/-- Where the commands of groups 0x0A to 0x0D complete (R435 to R438). -/
def Obligations.SecurityAndServiceCommandsComplete : Prop :=
  (∀ (s : State) (n : Nat) (c : Cmd) (b : List Byte), Serves s n 0x0A01 c { partChk s n c with exist := c.part = 0xFF || (partOf s c.part).isSome, ready := s.rep.boot.ledger } →
    b = attestReport s c.part ((c.args.drop 16).take 32) → b.length ≤ c.arg 4 4 → bufferOk s n c.ctx (c.arg 8 8) b.length = true →
    exec (.attest n) s = .next (complete n 0 (leBytes 4 b.length) (bufferWrite n (c.arg 8 8) b s))) ∧
  (∀ (s : State) (n : Nat) (c : Cmd) (x : Part) (b : List Byte), Serves s n 0x0A02 c (partChk s n c) → partOf s c.part = some x → b = sealBlob s c.part x (draw s).1 → n = 0 ∨ ownStore s
    (c.arg 8 8) = true → b.length ≤ bufferRoom s n (c.arg 8 8) → bufferOk s n c.ctx (c.arg 8 8) b.length = true →
    exec (.waybillKeySeal n) s = .next (complete n 0 (leBytes 4 b.length) (bufferWrite n (c.arg 8 8) b (draw s).2))) ∧
  (∀ (s : State) (n : Nat) (c : Cmd) (img : List Byte) (x : List Byte × List Byte), Serves s n 0x0A03 c {} → img = tgetD s.pmp.image c.session [] ∧ x = sigSplit img → img.length = c.arg 4 4 ∧ sigLen ≤
    img.length ∧ img.length ≤ 2 ^ 23 → rollback s 0 ≤ sgSvn x.2 ∧ sgCounter x.2 = 0 → Config.sha384 img = c.arg 8 48 →
    exec (.fwStage n) s = .next (if ((sigChecks s 0 .mgmt x.1 x.2).zip (List.range 5)).all (fun y => y.1 || y.2 = 3) then complete n 0 []
      { s with rep := { s.rep with images := tput (1 - s.rep.boot.slot) (sgSvn x.2, Config.sha384 x.1) s.rep.images, preferred := 1 - s.rep.boot.slot }, pmp := { s.pmp with image := tdel c.session s.pmp.image } }
      else complete n 0x0221 [] s)) ∧
  (∀ (s : State) (n : Nat) (c : Cmd), Serves s n 0x0A04 c (partChk s n c) → (List.range 64).filter (fun k => (s.parts.keys.getD k {}).st = .free) ≠ [] →
    ∃ k t, pickFree ((List.range 64).filter (fun k => (s.parts.keys.getD k {}).st = .free)) s = (some k, t) ∧ exec
      (.keyslotAlloc n) s = .next (complete n 0 (leBytes 1 k) (issueSlot k c.part t))) ∧
  (∀ (s : State) (n : Nat) (c : Cmd), Serves s n 0x0A05 c
    { exist := (partOf s c.part).isSome && decide (c.arg 1 1 < 64) && (s.parts.keys.getD (c.arg 1 1) {}).st != .free && (n != 0 || (s.parts.keys.getD (c.arg 1 1) {}).part = c.part), mine := c.part + 1 = n && (s.parts.keys.getD (c.arg 1 1) {}).part = c.part }
    → (s.parts.keys.getD (c.arg 1 1) {}).st = .issued → s.xlt.ctxs.any (fun x => x.2.keyslot = c.arg 1 1) = false →
    exec (.keyslotRetire n) s = .next (complete n 0 [] (sweepKeys (retireSlot (c.arg 1 1) s)))) ∧
  (∀ (s : State) (n : Nat) (c : Cmd), Serves s n 0x0B01 c
    { partChk s n c with gen := some c.part, mgmt := [(objRetry c.part, some (c.arg 2 1) != (partOf s c.part).map Part.retryLimit)] }
    → c.arg 1 1 ≤ ((partOf s c.part).map Part.shadowMax).getD 0 ∧ c.arg 2 1 ≤ 3 →
    exec (.checkSet n) s = .next (completeGen n c.part [] (updPart c.part (fun x => { x with shadowN := c.arg 1 1, retryLimit := c.arg 2 1 }) s))) ∧
  (∀ (s : State) (n : Nat) (c : Cmd), Serves s n 0x0B02 c { partChk s n c with gen := some c.part } → c.arg 1 1 ≤ 16 →
    exec (.shadowMaxSet n) s = .next (completeGen n c.part [] (updPart c.part (fun x =>
      { x with shadowMax := c.arg 1 1, shadowN := min x.shadowN (c.arg 1 1) }) s))) ∧
  (∀ (s : State) (n : Nat) (c : Cmd) (k : UnitKind) (u : Nat) (t : State), Serves s n 0x0B03 c { ready := s.rep.boot.ledger } → u = c.arg 2 2 → testOf s (.phys u) = none → testKind u = some k → t =
    testQueue (.phys u) true c.entry (updTested (.phys u) (fun r => { r with testing := true }) s) →
    exec (.selftest n) s = .next (complete n 0 (leBytes 4 s.rep.nextTest) (splitsEnd k u ((logicalOf t k (u % 4096)).elim t (fun l => if spareFor t k l
      then markDue k l t else t))))) ∧
  (∀ (s : State) (n : Nat) (c : Cmd) (t : SelfTest), Serves s n 0x0B04 c { exist := s.rep.tests.any (fun t => t.id = c.arg 0 4) } → s.rep.tests.find? (fun t => t.id = c.arg 0 4)
    = some t →
    exec (.testGet n) s = .next (complete n 0 (leBytes 1 t.state ++ leBytes 3 0 ++ leBytes 4 t.detail) s)) ∧
  (∀ (s : State) (n : Nat) (c : Cmd) (k : UnitKind) (u : Nat), Serves s n 0x0B05 c { ready := s.rep.boot.ledger } → u = c.arg 2 2 → s.rep.writes.any (fun w => w.mb = some n) = false →
    testKind u = some k → (tgetD s.eng.units u {}).quarantined = true ∧ (tgetD s.eng.units u {}).passed = true →
    exec (.quarantineLift n) s = .next (liftUnit k u n s)) ∧
  (∀ (s : State) (n : Nat) (c : Cmd) (es : List LedEnt), Serves s n 0x0B06 c { ready := s.rep.boot.ledger } → es = (s.rep.ledger.drop (c.arg 4 4)).take (c.arg 16 4) → 0 < c.arg 16 4
    ∧ c.arg 16 4 ≤ 4096 →
    exec (.ledgerRead n) s = .next (if n = 21 then completeX n 0 (leBytes 4 es.length ++ leBytes 4 s.rep.ledger.length) (es.flatMap ledgerBytes) s else
      complete n 0 (leBytes 4 es.length ++ leBytes 4 s.rep.ledger.length) (if (es.flatMap ledgerBytes).isEmpty then s else
      emit (.hostWr (c.arg 8 8) (es.flatMap ledgerBytes)) s))) ∧
  (∀ (s : State) (n : Nat) (c : Cmd), Serves s n 0x0B07 c { gen := some objScrub } → 1 ≤ c.arg 1 1 ∧ c.arg 1 1 ≤ 168 ∧ 1 ≤ c.arg 2 1 ∧ c.arg 2 1 ≤ 15 →
    exec (.scrubSet n) s = .next (completeGen n objScrub [] { s with store := { s.store with scrubHours := c.arg 1 1, retryMax := c.arg 2 1 } })) ∧
  (∀ (s : State) (n : Nat) (c : Cmd), Serves s n 0x0B08 c { gen := some objWdog } → 10000 ≤ c.arg 4 4 ∧ c.arg 4 4 ≤ 60000000 →
    exec (.mbxWdogSet n) s = .next (completeGen n objWdog [] (updHost (fun h => { h with wdog := c.arg 4 4 }) s))) ∧
  (∀ (s : State) (n : Nat) (c : Cmd), Serves s n 0x0C01 c { gen := some objPower } → freqOk (c.arg 4 2) = true ∧ freqOk (c.arg 6 2) = true ∧ c.arg 6 2 ≤ c.arg 4 2
    → 410 ≤ c.arg 8 4 ∧ c.arg 8 4 ≤ 960 ∧ 200 ≤ c.arg 12 4 ∧ c.arg 12 4 ≤ 640 →
    exec (.powerEnvelope n) s = .next (completeGen n objPower [] (updPwr (fun p =>
      { p with fmax := c.arg 4 2, fmin := c.arg 6 2, logic := c.arg 8 4, stack := c.arg 12 4 }) s))) ∧
  (∀ (s : State) (n : Nat) (c : Cmd), Serves s n 0x0C02 c
    { partChk s n c with gen := some c.part, mine := c.part + 1 = n && (maskCells (c.arg 8 4)).all (fun i => (partCells s c.part).contains i) }
    → c.arg 4 2 = 0 ∨ (s.pwr.fmin ≤ c.arg 4 2 ∧ c.arg 4 2 ≤ s.pwr.fmax ∧ c.arg 4 2 % 100 = 0) →
    exec (.cellFreqPin n) s = .next (completeGen n c.part [] (updPwr (fun p =>
      { p with cells := (maskCells (c.arg 8 4)).foldl (fun (v : Vector PwrCell 20) i => v.setIfInBounds i { (v.getD i {}) with pin := c.arg 4 2 }) p.cells })
      s))) ∧
  (∀ (s : State) (n : Nat) (c : Cmd), Serves s n 0x0C03 c { exist := decide (c.arg 1 1 < 2), gen := some (objClkout (c.arg 1 1)) } → c.arg 3 1 ≤ 10 ∧ c.arg 4 1 ≤
    6 →
    exec (.clkoutSet n) s = .next (completeGen n (objClkout (c.arg 1 1)) [] (updClk (fun k =>
      { k with out := k.out.setIfInBounds (c.arg 1 1) { en := c.arg 2 1 = 1, spread := c.arg 3 1, rate := c.arg 4 1 } }) s))) ∧
  (∀ (s : State) (n : Nat) (c : Cmd), Serves s n 0x0C04 c {} →
    exec (.powerGet n) s = .next (complete n 0 (leBytes 2 s.pwr.pkgW ++ leBytes 2 s.pwr.logicW ++ leBytes 2 s.pwr.stackW ++ leBytes 2
      ((s.pwr.cells.toList.map PwrCell.cur).foldl max 0) ++ leBytes 1 (hottest s) ++ leBytes 1 (s.pwr.inlet.getD 0 / 10)) s)) ∧
  (∀ (s : State) (n : Nat) (c : Cmd), Serves s n 0x0D01 c {} →
    exec (.dbgUnlock n) s = .next ((dbgToken s (c.args.drop 48)).elim (complete n 0x0121 [] s) (fun t => complete n 0 [] (raiseCounter 1 (sgSvn (sigSplit
      t).2) { s with ras := { s.ras with dbgUnlocked := true, dbgSvn := sgSvn (sigSplit t).2 } })))) ∧
  (∀ (s : State) (n : Nat) (c : Cmd) (x : Sa), Serves s n 0x0D02 c { exist := decide (c.arg 0 1 < 20) } → x = Sa.of (BitVec.ofNat 64 (c.arg 8 8)) → cellFree s (c.arg 0 1)
    = true ∧ s.ras.dbgUnlocked = true → x.space = 1 ∧ isOwn s x.dev = true ∧ x.off / 2 ^ 26 < 20 ∧ cellFree s (x.off / 2 ^ 26) =
    true → x.off % 2 ^ 26 + c.arg 4 4 ≤ spadBytes s (x.off / 2 ^ 26) →
    ∃ k t, k ≤ c.arg 4 4 ∧ (∀ a, a < x.off ∨ x.off + k ≤ a → byteAt t.store.spad a = byteAt s.store.spad a) ∧ exec
      (.dbgDump n) s = .next (complete n 0 (leBytes 4 k) (cnt 0x90008 1 t))) ∧
  (∀ (s : State) (n : Nat) (c : Cmd), Serves s n 0x0D03 c {} →
    exec (.dbgLock n) s = .next (complete n 0 [] { s with ras := { s.ras with dbgUnlocked := false, dbgSvn := 0 } }))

^^^^^^^^^^^^^^^^

Instructions for the task:
In the entries above, find every line holding the word "phys" and copy it out.

Answer section:
  (∀ (s : State) (n : Nat) (c : Cmd) (k : UnitKind) (u : Nat) (t : State), Serves s n 0x0B03 c { ready := s.rep.boot.ledger } → u = c.arg 2 2 → testOf s (.phys u) = none → testKind u = some k → t =
    testQueue (.phys u) true c.entry (updTested (.phys u) (fun r => { r with testing := true }) s) →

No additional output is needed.